You might miss the spot in Tigard, Oregon, if you don’t keep an eye out for the glowing “meetup here” sign above a door into what looks like a warehouse.
Inside, you’ll find a workshop full of printers that use everything from paper and ink to plastic filament, along with tools for cutting and gluing and trimming, comfy couches for conversations, and of course, lots of tables for playing games.
The members of the Stumptown Gamecrafters' Guild meet every Monday to play through their games, get feedback and use game-building essentials from cardstock to laser cutters.
On an evening in December, Sean Wittmeyer showed off a piece he recently made using a 3D printer — a familiar-looking airport control tower.
“So Sean’s been making this PDX game,” said Brendon Cheves, who runs the weekly group. “It could be any airport, but his [game] is themed around PDX. And… dice towers are pretty popular in games so we thought ‘what if we did the PDX control tower as a dice tower?’”
Cheves says that, besides being a fun way to play games and flex strategic and creative skills, the game makers guild provides a place for people to build community.
“Every game we play here is designed by people who come here,” said Cheves. “So that’s what makes it unique over all the other board game meetups that are going on in town. They’re all cool and you can play a lot of commercial games that way. But if you want to play really unique stuff you come here because it’s stuff that’s not on the market.”
Game designs range from simple concepts, like Nathan Monger’s “Pondora’s Crocs,” in which each player has a pair of frogs and one crocodile they can move across a small square board.
“They’re trying to get their two frogs together,” Monger explained. “And trying to use their crocodile to keep other frogs from crossing the pond.”
Other games, like the second iteration of Justin Cyr’s “AstroTech,” are a bit more complex.
“These give you different things that you’re able to do with different actions,” Cyr said while trimming the edge of the cards that allow players to unlock new spaces to move on their own boards. “At the same time you are racing other people to get those spaces.”
Other games come about because the maker wants to flex a particular creative skill. Erica Berg has been working on a route-building game with a huge, hand-painted board.
“I like to hand-draw my under drawing,” Berg said. “And then blow it up and then paste it on a panel and then do the painting over it.”
Cheves says the group has pushed the boundaries of traditional board games with things like simultaneous play: when you don’t have to wait around for your turn, because it’s everyone’s turn … all the time!
That concept led to a game about art forgery.
“This game is completely chaotic,” Cheves said. “It can be played with up to 12 simultaneous players and we’ve done it once on the pool table.”
As the game makers are continuously designing and playing the game, they make changes to the game based on feedback from the players. For example, the art forgery game ended up incorporating cheating.
“We realized unintentional cheating was happening a lot because there was so much chaos,” Cheves said. “So why not make it part of the game? That [way] you’ve got to watch over other people and if you see them cheat you get to take advantage of what they were cheating on.”

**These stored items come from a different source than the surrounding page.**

-- ==== Sys2Proof/Laws/CompressRun.lean ====
section
/-! SUPPORT. What the loop of COMPRESS does from any state in ACCUMULATE (43_compressor R167), and the state
in which COMPRESS wraps its container (45_container R240). -/

namespace Sys2Proof.Machine

open Sys2Proof Sys2Proof.Safety

/-- A byte is what its bits are. -/
theorem dstByte_ext {s t : State} {a : Nat}
    (h : ∀ j, j < 8 → bufBit .dst t (8 * a + j) = bufBit .dst s (8 * a + j)) :
    dstByte t a = dstByte s a := by
  apply BitVec.eq_of_getLsbD_eq
  intro j hj
  have := h j hj
  unfold bufBit bufByte at this
  have e1 : (8 * a + j) / 8 = a := by omega
  have e2 : (8 * a + j) % 8 = j := by omega
  rw [e1, e2] at this
  exact this

/-- The Compressor is in ACCUMULATE with the bytes `xs` of the source still to come. -/
structure Accum (s : State) (xs : List Byte) : Prop where
  state : s.comp.state = .accumulate
  index : s.comp.srcIndex.toNat + xs.length = s.comp.srcLen.toNat
  bytes : ∀ i, i < xs.length → srcByte s (s.comp.srcIndex.toNat + i) = xs.getD i 0
  size : s.comp.srcLen.toNat ≤ srcSize s
  cap : s.comp.capBits.toNat = 8 * (s.comp.srcLen.toNat + 17)
  room : s.comp.srcLen.toNat + 21 ≤ s.par.dstCap
  out : s.comp.outBit.toNat ≤ s.comp.capBits.toNat

/-- What the loop of COMPRESS gives: the codes that fit, packed from `out_bit` on. -/
structure Emitted (s t : State) (all l : List (Code × Nat)) : Prop where
  frame : t = { s with dst := t.dst, dictC := t.dictC, comp := t.comp }
  srcLen : t.comp.srcLen = s.comp.srcLen
  capBits : t.comp.capBits = s.comp.capBits
  outBit : t.comp.outBit.toNat = s.comp.outBit.toNat + totalBits l
  out : t.comp.outBit.toNat ≤ t.comp.capBits.toNat
  bits : ∀ k, bufBit .dst t k = (bufBit .dst s k || packedBit l s.comp.outBit.toNat k)
  pre : l <+: all
  ok : s.comp.outBit.toNat + totalBits all ≤ s.comp.capBits.toNat →
    t.comp.state = .exhausted ∧ l = all
  fail : ¬ s.comp.outBit.toNat + totalBits all ≤ s.comp.capBits.toNat → t.comp.state = .failed

/-- A state with other compressor registers, dictionary and DST is the same to the loop's frame. -/
theorem Emitted.of_frame {s u t : State} {all l : List (Code × Nat)} (h : Emitted u t all l)
    (hu : u = { s with dst := u.dst, dictC := u.dictC, comp := u.comp }) :
    t = { s with dst := t.dst, dictC := t.dictC, comp := t.comp } := by
  have h1 := h.frame
  rw [hu] at h1
  exact h1

theorem Accum.read {s : State} {x : Byte} {xs : List Byte} (h : Accum s (x :: xs)) :
    readSrc s.comp.srcIndex.toNat s = .ok x := by
  have hi := h.index
  have hs := h.size
  rw [List.length_cons] at hi
  rw [readSrc_eq (by omega)]
  have := h.bytes 0 (by simp)
  simpa using this

theorem totalBits_cons (c : Code × Nat) (l : List (Code × Nat)) :
    totalBits (c :: l) = c.2 + totalBits l := rfl

theorem packedBit_cons (c : Code × Nat) (l : List (Code × Nat)) (o k : Nat) :
    packedBit (c :: l) o k = (emitBit c.1 o k || packedBit l (o + c.2) k) := rfl

theorem Accum.succ_index {s : State} {x : Byte} {xs : List Byte} (h : Accum s (x :: xs)) :
    (s.comp.srcIndex + 1).toNat = s.comp.srcIndex.toNat + 1 := by
  have hi := h.index
  rw [List.length_cons] at hi
  have := s.comp.srcLen.isLt
  rw [BitVec.toNat_add]
  simp
  omega

/-- The loop of COMPRESS from ACCUMULATE. -/
theorem compLoop_spec {xs : List Byte} {s : State} {fuel : Nat} (h : Accum s xs)
    (hf : xs.length + 1 ≤ fuel) :
    ∃ t l, compLoop fuel s = .ok t ∧ Emitted s t (codesFrom s.dictC s.comp.basecode xs) l := by
  induction xs generalizing s fuel with
  | nil =>
    obtain ⟨fuel, rfl⟩ : ∃ n, fuel = n + 1 := ⟨fuel - 1, by simp at hf; omega⟩
    have hi := h.index
    simp only [List.length_nil, Nat.add_zero] at hi
    have hcap := h.cap
    have hout := h.out
    have hroom := h.room
    have hlt := s.comp.capBits.isLt
    have hstep : compUnitStep s = compFinish s := by
      unfold compUnitStep
      rw [if_neg (by omega)]
    have hstop : ∀ u : State, u.comp.state ≠ .accumulate → compLoop fuel u = .ok u := by
      intro u hu
      cases fuel <;> simp [compLoop, hu]
    have hloop : compLoop (fuel + 1) s = compFinish s >>= compLoop fuel := by
      unfold compLoop
      rw [if_pos h.state, hstep]
    by_cases hw : s.dictC.codeWidth.toNat ≤ s.comp.capBits.toNat - s.comp.outBit.toNat
    · obtain ⟨m, e1, e2, _⟩ := compEmit_ok (c := s.comp.basecode) hw (by omega)
      have ef : compFinish s = .ok (((s.setDst m).setComp { s.comp with
          outBit := BitVec.ofNat 35 (s.comp.outBit.toNat + s.dictC.codeWidth.toNat) }).setComp
          { s.comp with
            outBit := BitVec.ofNat 35 (s.comp.outBit.toNat + s.dictC.codeWidth.toNat)
            state := .exhausted }) := by
        unfold compFinish
        rw [e1, Res.ok_bind]
        rfl
      refine ⟨_, codesFrom s.dictC s.comp.basecode [],
        by rw [hloop, ef, Res.ok_bind, hstop _ (by simp)], ?_⟩
      have hadd : (BitVec.ofNat 35 (s.comp.outBit.toNat + s.dictC.codeWidth.toNat)).toNat
          = s.comp.outBit.toNat + s.dictC.codeWidth.toNat := by
        rw [BitVec.toNat_ofNat, Nat.mod_eq_of_lt (by omega)]
      exact {
        frame := rfl, srcLen := rfl, capBits := rfl
        outBit := by
          show (BitVec.ofNat 35 (s.comp.outBit.toNat + s.dictC.codeWidth.toNat)).toNat = _
          rw [hadd]
          rfl
        out := by
          show (BitVec.ofNat 35 (s.comp.outBit.toNat + s.dictC.codeWidth.toNat)).toNat
            ≤ s.comp.capBits.toNat
          omega
        bits := fun k => (e2 k).trans (by simp [codesFrom, packedBit])
        pre := List.prefix_refl _
        ok := fun _ => ⟨rfl, rfl⟩
        fail := fun hc => absurd (by simp only [codesFrom, totalBits]; omega) hc }
    · have e1 := compEmit_fail (c := s.comp.basecode) (s := s) (by omega)
      have ef : compFinish s = .ok (s.setComp { s.comp with state := .failed }) := by
        unfold compFinish
        rw [e1, Res.ok_bind]
        rfl
      refine ⟨_, [], by rw [hloop, ef, Res.ok_bind, hstop _ (by simp)], ?_⟩
      exact {
        frame := rfl, srcLen := rfl, capBits := rfl, outBit := rfl, out := hout
        bits := fun k => by simp [packedBit]; rfl
        pre := List.nil_prefix
        ok := fun hc => absurd hc (by simp only [codesFrom, totalBits]; omega)
        fail := fun _ => rfl }
  | cons x xs ih =>
    obtain ⟨fuel, rfl⟩ : ∃ n, fuel = n + 1 := ⟨fuel - 1, by omega⟩
    rw [List.length_cons] at hf
    have hi := h.index
    rw [List.length_cons] at hi
    have hcap := h.cap
    have hout := h.out
    have hroom := h.room
    have hsize := h.size
    have hlt := s.comp.capBits.isLt
    have hsucc := h.succ_index
    have hstep : compUnitStep s = compStep s := by
      unfold compUnitStep
      rw [if_pos (by omega)]
    have hloop : compLoop (fuel + 1) s = compStep s >>= compLoop fuel := by
      unfold compLoop
      rw [if_pos h.state, hstep]
    have hbytes : ∀ i, i < xs.length → srcByte s (s.comp.srcIndex.toNat + 1 + i) = xs.getD i 0 := by
      intro i hi'
      have := h.bytes (i + 1) (by simp; omega)
      rw [show s.comp.srcIndex.toNat + 1 + i = s.comp.srcIndex.toNat + (i + 1) by omega, this]
      simp
    cases hl : dictLookup s.dictC s.comp.basecode x with
    | some e =>
      have ec : codesFrom s.dictC s.comp.basecode (x :: xs) = codesFrom s.dictC e xs := by
        rw [codesFrom, hl]
      have es : compStep s = .ok (s.setComp
          { s.comp with basecode := e, srcIndex := s.comp.srcIndex + 1 }) := by
        unfold compStep
        rw [h.read, Res.ok_bind, hl]
      have ha : Accum (s.setComp { s.comp with basecode := e, srcIndex := s.comp.srcIndex + 1 }) xs := {
        state := h.state
        index := by
          show (s.comp.srcIndex + 1).toNat + xs.length = s.comp.srcLen.toNat
          omega
        bytes := by
          intro i hi'
          show srcByte s ((s.comp.srcIndex + 1).toNat + i) = _
          rw [hsucc]
          exact hbytes i hi'
        size := hsize, cap := hcap, room := hroom, out := hout }
      obtain ⟨t, l, h1, h2⟩ := ih (fuel := fuel) ha (by omega)
      refine ⟨t, l, by rw [hloop, es, Res.ok_bind, h1], ?_⟩
      rw [ec]
      exact {
        frame := h2.of_frame rfl
        srcLen := h2.srcLen, capBits := h2.capBits, outBit := h2.outBit, out := h2.out
        bits := h2.bits, pre := h2.pre, ok := h2.ok, fail := h2.fail }
    | none =>
      have ec : codesFrom s.dictC s.comp.basecode (x :: xs)
          = (s.comp.basecode, s.dictC.codeWidth.toNat)
            :: codesFrom (dictInsert s.comp.basecode x s.dictC).2 (x.setWidth 12) xs := by
        rw [codesFrom, hl]
      by_cases hw : s.dictC.codeWidth.toNat ≤ s.comp.capBits.toNat - s.comp.outBit.toNat
      · obtain ⟨m, e1, e2, _⟩ := compEmit_ok (c := s.comp.basecode) hw (by omega)
        have hadd : (BitVec.ofNat 35 (s.comp.outBit.toNat + s.dictC.codeWidth.toNat)).toNat
            = s.comp.outBit.toNat + s.dictC.codeWidth.toNat := by
          rw [BitVec.toNat_ofNat, Nat.mod_eq_of_lt (by omega)]
        have es : ∃ u : State, compStep s = .ok u
            ∧ u = { s with
                dst := m, dictC := (dictInsert s.comp.basecode x s.dictC).2
                comp := { s.comp with
                  basecode := x.setWidth 12, srcIndex := s.comp.srcIndex + 1
                  outBit := BitVec.ofNat 35 (s.comp.outBit.toNat + s.dictC.codeWidth.toNat) } } := by
          refine ⟨_, ?_, rfl⟩
          unfold compStep
          rw [h.read, Res.ok_bind, hl]
          dsimp only
          rw [e1, Res.ok_bind]
          rfl
        obtain ⟨u, es, hu⟩ := es
        have uc : u.comp = { s.comp with
            basecode := x.setWidth 12, srcIndex := s.comp.srcIndex + 1
            outBit := BitVec.ofNat 35 (s.comp.outBit.toNat + s.dictC.codeWidth.toNat) } := by rw [hu]
        have ud : u.dictC = (dictInsert s.comp.basecode x s.dictC).2 := by rw [hu]
        have usrc : ∀ a, srcByte u a = srcByte s a := by intro a; rw [hu]; rfl
        have usz : srcSize u = srcSize s := by rw [hu]; rfl
        have upar : u.par = s.par := by rw [hu]
        have udst : ∀ k, bufBit .dst u k = bufBit .dst (s.setDst m) k := by intro k; rw [hu]; rfl
        have uout : u.comp.outBit.toNat = s.comp.outBit.toNat + s.dictC.codeWidth.toNat := by
          rw [uc]; exact hadd
        have ucap : u.comp.capBits = s.comp.capBits := by rw [uc]
        have ulen : u.comp.srcLen = s.comp.srcLen := by rw [uc]
        have uidx : u.comp.srcIndex.toNat = s.comp.srcIndex.toNat + 1 := by rw [uc]; exact hsucc
        have uframe : u = { s with dst := u.dst, dictC := u.dictC, comp := u.comp } := by rw [hu]
        have ha : Accum u xs := {
          state := by rw [uc]; exact h.state
          index := by rw [uidx, ulen]; omega
          bytes := by
            intro i hi'
            rw [usrc, uidx]
            exact hbytes i hi'
          size := by rw [ulen, usz]; exact hsize
          cap := by rw [ucap, ulen]; exact hcap
          room := by rw [ulen, upar]; exact hroom
          out := by rw [uout, ucap]; omega }
        obtain ⟨t, l, h1, h2⟩ := ih (fuel := fuel) ha (by omega)
        have ub : u.comp.basecode = x.setWidth 12 := by rw [uc]
        rw [ud, ub] at h2
        refine ⟨t, (s.comp.basecode, s.dictC.codeWidth.toNat) :: l,
          by rw [hloop, es, Res.ok_bind, h1], ?_⟩
        rw [ec]
        exact {
          frame := h2.of_frame uframe
          srcLen := h2.srcLen.trans ulen
          capBits := h2.capBits.trans ucap
          outBit := by rw [h2.outBit, uout, totalBits_cons]; omega
          out := h2.out
          bits := by
            intro k
            rw [h2.bits k, udst, e2 k, packedBit_cons, uout, Bool.or_assoc]
          pre := (List.cons_prefix_cons).2 ⟨rfl, h2.pre⟩
          ok := by
            intro hc
            rw [totalBits_cons] at hc
            have := h2.ok (by rw [uout, ucap]; dsimp only at hc; omega)
            exact ⟨this.1, by rw [this.2]⟩
          fail := by
            intro hc
            rw [totalBits_cons] at hc
            exact h2.fail (by rw [uout, ucap]; dsimp only at hc; omega) }
      · have e1 := compEmit_fail (c := s.comp.basecode) (s := s) (by omega)
        have es : compStep s = .ok (s.setComp { s.comp with state := .failed }) := by
          unfold compStep
          rw [h.read, Res.ok_bind, hl]
          dsimp only
          rw [e1, Res.ok_bind]
          rfl
        have hstop : compLoop fuel (s.setComp { s.comp with state := .failed })
            = .ok (s.setComp { s.comp with state := .failed }) := by
          cases fuel <;> simp [compLoop]
        refine ⟨_, [], by rw [hloop, es, Res.ok_bind, hstop], ?_⟩
        rw [ec]
        exact {
          frame := rfl, srcLen := rfl, capBits := rfl, outBit := rfl, out := hout
          bits := fun k => by simp [packedBit]; rfl
          pre := List.nil_prefix
          ok := fun hc => absurd hc (by rw [totalBits_cons]; dsimp only; omega)
          fail := fun _ => rfl }

end Sys2Proof.Machine
end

Cheves said the best way to come up with new mechanics is simply to play a whole bunch of games that are already published.
Which means there might be more game designers joining the group in the future, because people have been playing a lot more board games in the last few years. Just ask someone who works at a board game store.
“We’ve had a lot of folks come in that are just moved to town or are new to the area or just looking for a way to get out of their house on the weekends,” said Alex Hart, who works at the Portland location of Guardian Games. “So it’s been an awesome way to bring the community together.”
Hart runs a board game open play night at the store and considers himself a board game sommelier. He also makes videos reviewing or recommending board games on YouTube and TikTok.
During the weekly meetup, Hart serves as a game instructor and bartender.
“But also sort of be a matchmaker amongst these people,” Hart said, “to introduce new folks to one another… We are in the thick of board game season now. I look outside, I see it’s gray, and I’m like ‘perfect.’ This is great. Nobody wants to walk outside, everybody wants to come in and play board games with me.”
Brendon Cheves agrees with that assessment for why the pull of a good game seems particularly strong in the Pacific Northwest.
“Because it rains all the time,” Cheves said. “What else are you gonna do?”
He also pointed to a general culture of inclusion in the region, although the board game community still struggles when it comes to making sure everyone feels welcome.
“We don’t have very many women,” says Cheves. “But I think that’s true for most of the board gaming groups in town. It’d be nice if we could figure out a way to change it.”
Cheves doesn’t see the need for new board games dying down any time soon, so he’s got time to think of ways to draw in more gender diversity.
In the meantime, the members of the Stumptown Gamecrafters' Guild will keep growing their community with each roll of the dice, or every card drawn, whatever mechanic they dream up next to drive toward victory, or at the very least win a few more friends.